# Kindle cable question



## LDB (Oct 28, 2008)

I've wandered around the forums looking for this question/answer but didn't find this anywhere. I believe I've located my USB cable but it wasn't in the Kindle box and I have so many unlabeled cables laying around so... is that cable white like the Kindle? I don't think it would matter which USB cable I used but figured I'd use the one that came with it just to be safe. This white one looks like a likely candidate.
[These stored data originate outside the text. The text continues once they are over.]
-- ==== Sys2Proof/Laws/Memory.lean ====
section
/-! SUPPORT. The storage: a read after a write, and that a write keeps the canonical form. -/

namespace Sys2Proof.Machine

theorem Memory.above_iff {a : Nat} {m : Memory} :
    Memory.above a m = true ↔ ∀ c ∈ m, a < c.1 := by simp [Memory.above]

theorem Memory.below_iff {cap : Nat} {m : Memory} :
    Memory.below cap m = true ↔ ∀ c ∈ m, c.1 < cap := by simp [Memory.below]

theorem Memory.wf_cons_iff {x : Nat} {w : Byte} {rest : Memory} :
    Memory.wf ((x, w) :: rest) = true ↔
      w ≠ unlistedByte ∧ (∀ c ∈ rest, x < c.1) ∧ Memory.wf rest = true := by
  simp only [Memory.wf, Bool.and_eq_true, bne_iff_ne, Memory.above_iff, and_assoc, ne_eq]

/-- The cells after a write are old ones, but for the one written. -/
theorem Memory.mem_write {m : Memory} {a : Nat} {v : Byte} {c : Host.Cell}
    (h : c ∈ Memory.write m a v) : c ∈ m ∨ c = (a, v) := by
  induction m with
  | nil =>
    simp only [Memory.write, Memory.cons] at h
    split_ifs at h <;> simp_all
  | cons d rest ih =>
    obtain ⟨x, w⟩ := d
    simp only [Memory.write, Memory.cons] at h
    split_ifs at h <;> simp only [List.mem_cons] at h ⊢ <;> tauto

/-- An index below every cell reads as an unlisted one. -/
theorem Memory.read_of_above {m : Memory} {a : Nat} (h : ∀ c ∈ m, a < c.1) :
    Memory.read m a = unlistedByte := by
  induction m with
  | nil => rfl
  | cons c rest ih =>
    obtain ⟨x, w⟩ := c
    have hx : x ≠ a := by have := h (x, w) (by simp); simp at this; omega
    simpa [Memory.read, hx] using ih fun c hc => h c (by simp [hc])

theorem Memory.read_cons {a x : Nat} {v : Byte} {rest : Memory} (h : ∀ c ∈ rest, x < c.1) :
    Memory.read (Memory.cons x v rest) a = if x = a then v else Memory.read rest a := by
  unfold Memory.cons
  by_cases hv : v = unlistedByte
  · by_cases hx : x = a
    · subst hx
      simp [hv, Memory.read_of_above h]
    · simp [hv, hx]
  · simp [hv, Memory.read]

theorem Memory.wf_consOf {x : Nat} {v : Byte} {rest : Memory} (h : ∀ c ∈ rest, x < c.1)
    (hr : Memory.wf rest = true) : Memory.wf (Memory.cons x v rest) = true := by
  unfold Memory.cons
  split_ifs with hv
  · exact hr
  · exact Memory.wf_cons_iff.2 ⟨hv, h, hr⟩

/-- A read after a write: the byte written at its own index, the old byte at any other. -/
theorem Memory.read_write {m : Memory} (h : Memory.wf m = true) (a b : Nat) (v : Byte) :
    Memory.read (Memory.write m a v) b = if a = b then v else Memory.read m b := by
  induction m with
  | nil => exact Memory.read_cons (by simp)
  | cons c rest ih =>
    obtain ⟨x, w⟩ := c
    obtain ⟨-, habove, hrest⟩ := Memory.wf_cons_iff.1 h
    rcases lt_trichotomy a x with hlt | rfl | hgt
    · have hall : ∀ c ∈ (x, w) :: rest, a < c.1 := by
        intro c hc
        rcases List.mem_cons.1 hc with rfl | hc
        · exact hlt
        · exact hlt.trans (habove c hc)
      simp only [Memory.write, hlt, if_true, Memory.read_cons hall]
    · simp only [Memory.write, lt_irrefl, if_false, if_true, Memory.read_cons habove]
      by_cases hb : a = b <;> simp [Memory.read, hb]
    · have h1 : ¬ a < x := by omega
      have h2 : a ≠ x := by omega
      simp only [Memory.write, h1, h2, if_false, Memory.read, ih hrest]
      by_cases hb : x = b
      · have : a ≠ b := by omega
        simp [hb, this]
      · simp [hb]

/-- A write keeps the canonical form. -/
theorem Memory.wf_write {m : Memory} (h : Memory.wf m = true) (a : Nat) (v : Byte) :
    Memory.wf (Memory.write m a v) = true := by
  induction m with
  | nil => exact Memory.wf_consOf (by simp) rfl
  | cons c rest ih =>
    obtain ⟨x, w⟩ := c
    obtain ⟨hw, habove, hrest⟩ := Memory.wf_cons_iff.1 h
    rcases lt_trichotomy a x with hlt | rfl | hgt
    · simp only [Memory.write, hlt, if_true]
      refine Memory.wf_consOf (fun c hc => ?_) h
      rcases List.mem_cons.1 hc with rfl | hc
      · exact hlt
      · exact hlt.trans (habove c hc)
    · simpa only [Memory.write, lt_irrefl, if_false, if_true] using Memory.wf_consOf habove hrest
    · have h1 : ¬ a < x := by omega
      have h2 : a ≠ x := by omega
      simp only [Memory.write, h1, h2, if_false]
      refine Memory.wf_cons_iff.2 ⟨hw, fun c hc => ?_, ih hrest⟩
      rcases Memory.mem_write hc with hc | rfl
      · exact habove c hc
      · exact hgt

/-- A write below `cap` keeps every cell below `cap`. -/
theorem Memory.below_write {cap : Nat} {m : Memory} (h : Memory.below cap m = true) {a : Nat}
    (ha : a < cap) (v : Byte) : Memory.below cap (Memory.write m a v) = true := by
  rw [Memory.below_iff] at h ⊢
  intro c hc
  rcases Memory.mem_write hc with hc | rfl
  · exact h c hc
  · exact ha

/-- Canonical storages that read the same are the same. -/
theorem Memory.ext_of_read {m m' : Memory} (h : Memory.wf m = true) (h' : Memory.wf m' = true)
    (hread : ∀ a, Memory.read m a = Memory.read m' a) : m = m' := by
  induction m generalizing m' with
  | nil =>
    cases m' with
    | nil => rfl
    | cons c r =>
      obtain ⟨x, w⟩ := c
      obtain ⟨hw, -, -⟩ := Memory.wf_cons_iff.1 h'
      have := hread x
      simp [Memory.read] at this
      exact absurd this.symm hw
  | cons c r ih =>
    obtain ⟨x, w⟩ := c
    obtain ⟨hw, hab, hr⟩ := Memory.wf_cons_iff.1 h
    cases m' with
    | nil =>
      have := hread x
      simp [Memory.read] at this
      exact absurd this hw
    | cons c' r' =>
      obtain ⟨x', w'⟩ := c'
      obtain ⟨hw', hab', hr'⟩ := Memory.wf_cons_iff.1 h'
      have hx : x = x' := by
        rcases lt_trichotomy x x' with hlt | heq | hgt
        · exfalso
          have h1 := hread x
          have hne : x' ≠ x := by omega
          simp only [Memory.read, if_true, hne, if_false] at h1
          rw [Memory.read_of_above fun c hc => hlt.trans (hab' c hc)] at h1
          exact hw h1
        · exact heq
        · exfalso
          have h1 := hread x'
          have hne : x ≠ x' := by omega
          simp only [Memory.read, if_true, hne, if_false] at h1
          rw [Memory.read_of_above fun c hc => hgt.trans (hab c hc)] at h1
          exact hw' h1.symm
      subst hx
      have hww : w = w' := by simpa [Memory.read] using hread x
      subst hww
      refine congrArg _ (ih hr hr' fun a => ?_)
      by_cases hxa : x = a
      · subst hxa
        rw [Memory.read_of_above hab, Memory.read_of_above hab']
      · simpa [Memory.read, hxa] using hread a

end Sys2Proof.Machine
end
Thanks.


----------



## Gables Girl (Oct 28, 2008)

If I remember it was white, but any USB cable should work.  I have so many of them I just use the closest one and have never had a problem.


----------



## pidgeon92 (Oct 27, 2008)

I'm not sure either..... My Canon camera and the Kindle have the same connection type, so I use the Canon cable for both of them.


----------



## Jeff (Oct 28, 2008)

Yes, the Kindle USB cable is white with mini connector. Any USB cable that has the correct connectors should work.


----------



## cliffs1 (Dec 15, 2008)

Not true that any cable will work but if the device connecter end fits, it will probably work.


----------



## Kathy (Nov 5, 2008)

The Kindle usb is white. My camera usb cords will not work on it. I haven't tried others, but understand that some may work on everything. If you get the wrong one, it shouldn't hurt the Kindle. You will just need to try another one.


----------